Нечаенко нетерпеливо сел, от чая отказался, но суть дела изложил подробно, во всех деталях, и на самые придирчивые вопросы Журавлева ответил толково, как горняк.

— Ну? — с надеждой спросил он, когда все вопросы секретаря иссякли. — Как же теперь будет, Василий Сергеевич?

Журавлев ответил не сразу и как бы нехотя:

— А как будет? Теперь мне надо ребят твоих увидеть. Вот вечерком, как говорится, и приеду.

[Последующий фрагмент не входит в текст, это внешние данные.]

@[simp] theorem modItem_pending (s : State) (k : Nat) (f : Item → Item) : (modItem s k f).pending = s.pending := rfl
@[simp] theorem modItem_tally (s : State) (k : Nat) (f : Item → Item) : (modItem s k f).tally = s.tally := rfl
@[simp] theorem modItem_tallyRun (s : State) (k : Nat) (f : Item → Item) : (modItem s k f).tallyRun = s.tallyRun := rfl
@[simp] theorem modItem_freeCtr (s : State) (k : Nat) (f : Item → Item) : (modItem s k f).freeCtr = s.freeCtr := rfl
@[simp] theorem modItem_gradeSC (s : State) (k : Nat) (f : Item → Item) : (modItem s k f).gradeSC = s.gradeSC := rfl
@[simp] theorem modItem_serial (s : State) (k : Nat) (f : Item → Item) : (modItem s k f).serial = s.serial := rfl
@[simp] theorem modItem_rf (s : State) (k : Nat) (f : Item → Item) : (modItem s k f).rf = s.rf := rfl
@[simp] theorem modItem_power (s : State) (k : Nat) (f : Item → Item) : (modItem s k f).power = s.power := rfl
@[simp] theorem modItem_pcie (s : State) (k : Nat) (f : Item → Item) : (modItem s k f).pcie = s.pcie := rfl
@[simp] theorem modItem_strm (s : State) (k : Nat) (f : Item → Item) : (modItem s k f).strm = s.strm := rfl
@[simp] theorem modItem_shape (s : State) (k : Nat) (f : Item → Item) : (modItem s k f).shape = s.shape := rfl
@[simp] theorem modItem_plans (s : State) (k : Nat) (f : Item → Item) : (modItem s k f).plans = s.plans := rfl
@[simp] theorem modItem_claims (s : State) (k : Nat) (f : Item → Item) : (modItem s k f).claims = s.claims := rfl
@[simp] theorem modItem_ctxs (s : State) (k : Nat) (f : Item → Item) : (modItem s k f).ctxs = s.ctxs := rfl
@[simp] theorem modItem_ctxCores (s : State) (k : Nat) (f : Item → Item) : (modItem s k f).ctxCores = s.ctxCores := rfl
@[simp] theorem modItem_sems (s : State) (k : Nat) (f : Item → Item) : (modItem s k f).sems = s.sems := rfl
@[simp] theorem modItem_cores (s : State) (k : Nat) (f : Item → Item) : (modItem s k f).cores = s.cores := rfl
@[simp] theorem modItem_clus (s : State) (k : Nat) (f : Item → Item) : (modItem s k f).clus = s.clus := rfl
@[simp] theorem modItem_hbm (s : State) (k : Nat) (f : Item → Item) : (modItem s k f).hbm = s.hbm := rfl
@[simp] theorem modItem_pools (s : State) (k : Nat) (f : Item → Item) : (modItem s k f).pools = s.pools := rfl
@[simp] theorem modItem_trk (s : State) (k : Nat) (f : Item → Item) : (modItem s k f).trk = s.trk := rfl
@[simp] theorem modItem_out (s : State) (k : Nat) (f : Item → Item) : (modItem s k f).out = s.out := rfl
@[simp] theorem modItem_reeve (s : State) (k : Nat) (f : Item → Item) : (modItem s k f).reeve = s.reeve := rfl
@[simp] theorem modItem_faults (s : State) (k : Nat) (f : Item → Item) : (modItem s k f).faults = s.faults := rfl
@[simp] theorem modItem_winnow (s : State) (k : Nat) (f : Item → Item) : (modItem s k f).winnow = s.winnow := rfl
@[simp] theorem modItem_sec (s : State) (k : Nat) (f : Item → Item) : (modItem s k f).sec = s.sec := rfl
@[simp] theorem modItem_mgmt (s : State) (k : Nat) (f : Item → Item) : (modItem s k f).mgmt = s.mgmt := rfl
@[simp] theorem modItem_flash (s : State) (k : Nat) (f : Item → Item) : (modItem s k f).flash = s.flash := rfl
@[simp] theorem modItem_fab (s : State) (k : Nat) (f : Item → Item) : (modItem s k f).fab = s.fab := rfl
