-- ==== Sys2Proof/Tests/Slice0.lean ====
section
/-! SUPPORT. Sys2Proof/Tests/Slice0.lean: the well-formedness smoke test (an ill-formed command for each check and a
well-formed one for each constructor), a state and operands that meet the hypotheses of each obligation, and the
effect of single commands and the spec's worked examples on fixed values. -/

set_option maxRecDepth 20000

-- One theorem after another: evaluated side by side in one text they would need a thread each.
set_option Elab.async false

namespace Sys2Proof.Tests
open Sys2Proof.Machine
open Sys2Proof

/-! ## Well-formedness -/

def rq : MbReq := ⟨0, 0, 0⟩
def pk : CsiPkt := ⟨0, 0, 0, true, []⟩
def gr : GranRef := { width := 0, bank := 0, start := 0 }
def br : BinRef := ⟨.act, 0, 0, []⟩
def mo : MMOp := { mode := .i8, flow := .ws, m := 0, n := 0, k := 0, a := br, w := br, tiles := [], acc := false }
def tp : TabPar := ⟨0, 0, 0, 0, 0, 0, false, false⟩
def bp : BoxPar := { dist := false, anchors := 0, classes := 0, frac := 0, thr := 0, cap := 0, tab := tp }
def cm : Claims := { codec := 0, profile := 0, tools := true, w := 0, h := 0, dpb := 0, level := 0, hibit := false, rap := false, units := 0 }
def dc : Decoded := ⟨.c420, [], [], [], [], [], none, [], 0, []⟩

def ill0 : List Instr :=
  [.vddAonPowerOn true (2 ^ 64) true 0, .vddAonPowerOn true 0 true 4, .clockLossReset 7, .completionReceived 1024 .ok [],
   .completionTimeout 1024, .msixUnmask 64, .smbusReadTemperature 13, .registerWrite .host .bar0 (2 ^ 48) 0 0,
   .registerWrite .host .bar0 0 65 0, .registerWrite .host .bar0 0 0 (2 ^ 256 * 2 ^ 256), .loRead .bar0 (2 ^ 26) 4, .loRead .bar0 0 0, .loRead .bar0 0 65, .rcRead (2 ^ 26),
   .intStatusClear (2 ^ 24) 0 none, .intStatusClear 0 (2 ^ 32) none, .intForce 139 0 0, .intForce 0 (2 ^ 32) 0,
   .intForce 0 0 (2 ^ 16), .errClr 139 none, .pageCommitHost 139 0 none, .pageCommitHost 0 (2 ^ 32) none, .pageCommitFw 139,
   .commitPoint 139, .ringRidxWrite 16 0, .ringRidxWrite 0 (2 ^ 32)]

def ill1 : List Instr :=
  [.dispJournalRidxWrite (2 ^ 32), .relayOutRidxWrite (2 ^ 32), .mgmtFjSelWrite (2 ^ 32), .trainingRun 16 0,
   .trainingRun 0 (2 ^ 32), .trainingRunDone 16 [], .trainingRunDone 0 (List.replicate 73 0), .openOp ⟨2 ^ 16, 0, 0⟩ 0 0 0 0 0,
   .openOp ⟨0, 2 ^ 64, 0⟩ 0 0 0 0 0, .openOp ⟨0, 0, 2 ^ 256⟩ 0 0 0 0 0, .openOp rq 256 0 0 0 0, .openOp rq 0 (2 ^ 16) 0 0 0,
   .openOp rq 0 0 (2 ^ 16) 0 0, .openOp rq 0 0 0 (2 ^ 32) 0, .openOp rq 0 0 0 0 (2 ^ 256), .prove ⟨2 ^ 16, 0, 0⟩,
   .prove ⟨0, 2 ^ 64, 0⟩, .prove ⟨0, 0, 2 ^ 256⟩, .challengeExpiry 16, .close ⟨2 ^ 16, 0, 0⟩, .close ⟨0, 2 ^ 64, 0⟩,
   .close ⟨0, 0, 2 ^ 256⟩, .provision ⟨2 ^ 16, 0, 0⟩ 0 (List.replicate 1568 0),
   .provision ⟨0, 2 ^ 64, 0⟩ 0 (List.replicate 1568 0)]

def ill2 : List Instr :=
  [.provision ⟨0, 0, 2 ^ 256⟩ 0 (List.replicate 1568 0), .provision rq 256 (List.replicate 1568 0), .provision rq 0 [],
   .roleClear ⟨2 ^ 16, 0, 0⟩ 0, .roleClear ⟨0, 2 ^ 64, 0⟩ 0, .roleClear ⟨0, 0, 2 ^ 256⟩ 0, .roleClear rq 256,
   .regWrite ⟨2 ^ 16, 0, 0⟩ 0 [], .regWrite ⟨0, 2 ^ 64, 0⟩ 0 [], .regWrite ⟨0, 0, 2 ^ 256⟩ 0 [], .regWrite rq (2 ^ 16) [],
   .regWrite rq 0 (List.replicate 336 ⟨0, 0, 0⟩), .adopt ⟨2 ^ 16, 0, 0⟩ 0, .adopt ⟨0, 2 ^ 64, 0⟩ 0, .adopt ⟨0, 0, 2 ^ 256⟩ 0,
   .adopt rq (2 ^ 76), .reeveSet ⟨2 ^ 16, 0, 0⟩ 0 0 0 0, .reeveSet ⟨0, 2 ^ 64, 0⟩ 0 0 0 0, .reeveSet ⟨0, 0, 2 ^ 256⟩ 0 0 0 0,
   .reeveSet rq (2 ^ 16) 0 0 0, .reeveSet rq 0 (2 ^ 32) 0 0, .reeveSet rq 0 0 (2 ^ 32) 0, .reeveSet rq 0 0 0 (2 ^ 32),
   .modelKey ⟨2 ^ 16, 0, 0⟩ 0 (List.replicate 1568 0)]

def ill3 : List Instr :=
  [.modelKey ⟨0, 2 ^ 64, 0⟩ 0 (List.replicate 1568 0), .modelKey ⟨0, 0, 2 ^ 256⟩ 0 (List.replicate 1568 0),
   .modelKey rq (2 ^ 64) (List.replicate 1568 0), .modelKey rq 0 [], .modelKeyDelete ⟨2 ^ 16, 0, 0⟩ 0,
   .modelKeyDelete ⟨0, 2 ^ 64, 0⟩ 0, .modelKeyDelete ⟨0, 0, 2 ^ 256⟩ 0, .modelKeyDelete rq (2 ^ 64),
   .install ⟨2 ^ 16, 0, 0⟩ 0 0 {}, .install ⟨0, 2 ^ 64, 0⟩ 0 0 {}, .install ⟨0, 0, 2 ^ 256⟩ 0 0 {}, .install rq (2 ^ 64) 0 {},
   .install rq 0 (2 ^ 32) {}, .uninstall ⟨2 ^ 16, 0, 0⟩ 0, .uninstall ⟨0, 2 ^ 64, 0⟩ 0, .uninstall ⟨0, 0, 2 ^ 256⟩ 0,
   .uninstall rq (2 ^ 16), .unlockStream ⟨2 ^ 16, 0, 0⟩ 0, .unlockStream ⟨0, 2 ^ 64, 0⟩ 0, .unlockStream ⟨0, 0, 2 ^ 256⟩ 0,
   .unlockStream rq (2 ^ 76), .unlockTensor ⟨2 ^ 16, 0, 0⟩ 0 0 0, .unlockTensor ⟨0, 2 ^ 64, 0⟩ 0 0 0,
   .unlockTensor ⟨0, 0, 2 ^ 256⟩ 0 0 0]

def ill4 : List Instr :=
  [.unlockTensor rq (2 ^ 16) 0 0, .unlockTensor rq 0 256 0, .unlockTensor rq 0 0 256, .embRead ⟨2 ^ 16, 0, 0⟩ 0 0 0,
   .embRead ⟨0, 2 ^ 64, 0⟩ 0 0 0, .embRead ⟨0, 0, 2 ^ 256⟩ 0 0 0, .embRead rq 76 0 0, .embRead rq 0 (2 ^ 32) 0,
   .embRead rq 0 0 256, .lock ⟨2 ^ 16, 0, 0⟩ 0 0, .lock ⟨0, 2 ^ 64, 0⟩ 0 0, .lock ⟨0, 0, 2 ^ 256⟩ 0 0, .lock rq (2 ^ 76) 0,
   .lock rq 0 (2 ^ 16), .lockAck ⟨2 ^ 16, 0, 0⟩, .lockAck ⟨0, 2 ^ 64, 0⟩, .lockAck ⟨0, 0, 2 ^ 256⟩, .attest ⟨2 ^ 16, 0, 0⟩ 0,
   .attest ⟨0, 2 ^ 64, 0⟩ 0, .attest ⟨0, 0, 2 ^ 256⟩ 0, .attest rq (2 ^ 256), .getCert ⟨2 ^ 16, 0, 0⟩ 0,
   .getCert ⟨0, 2 ^ 64, 0⟩ 0, .getCert ⟨0, 0, 2 ^ 256⟩ 0]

Вечерком он действительно приехал на «Крутую Марию», в шахтпартком.

— Слушай, Николай Остапович, как зовут того паренька, что выступал на наряде? — спросил он.

— Андрей Воронько.

— А, да, да!.. — Журавлев туго запоминал имена и фамилии, зато хорошо помнил лица. — Значит, Андрей Воронько... Ну, вот мы и пойдем к нему. Где он живет, знаешь?

— Конечно. Я их предупредил. Ждут.

И они пошли в общежитие.

Ребята ждали. Стараниями Веры и дяди Онисима в комнате был наведен порядок. Пахло полынью. Дядя Онисим утверждал, что полынь хороша от клопов, клопы ее люто боятся. На окне в большой обливной глиняной вазе пламенел ало-красный букет гвоздик: Вера принесла. «Ого! — пошутил Светличный. — Букет-то со значением! Алый цвет — цвет любви». Но и он тоже нервничал, ожидая приезда Журавлева. Виктор расставил на этажерке, на самом видном месте, только что купленные книги. Потом долго смотрел, как они выглядят на этажерке, и остался в общем доволен. Как и всем, Виктору тоже казалось, что все это: и книги, и гвоздика на окне, и приятный запах полыни, и чистые наволочки, и камчатная скатерть, которую принесла Вера, — все необыкновенно важно сейчас, и все может повлиять на то, быть рекорду или не быть.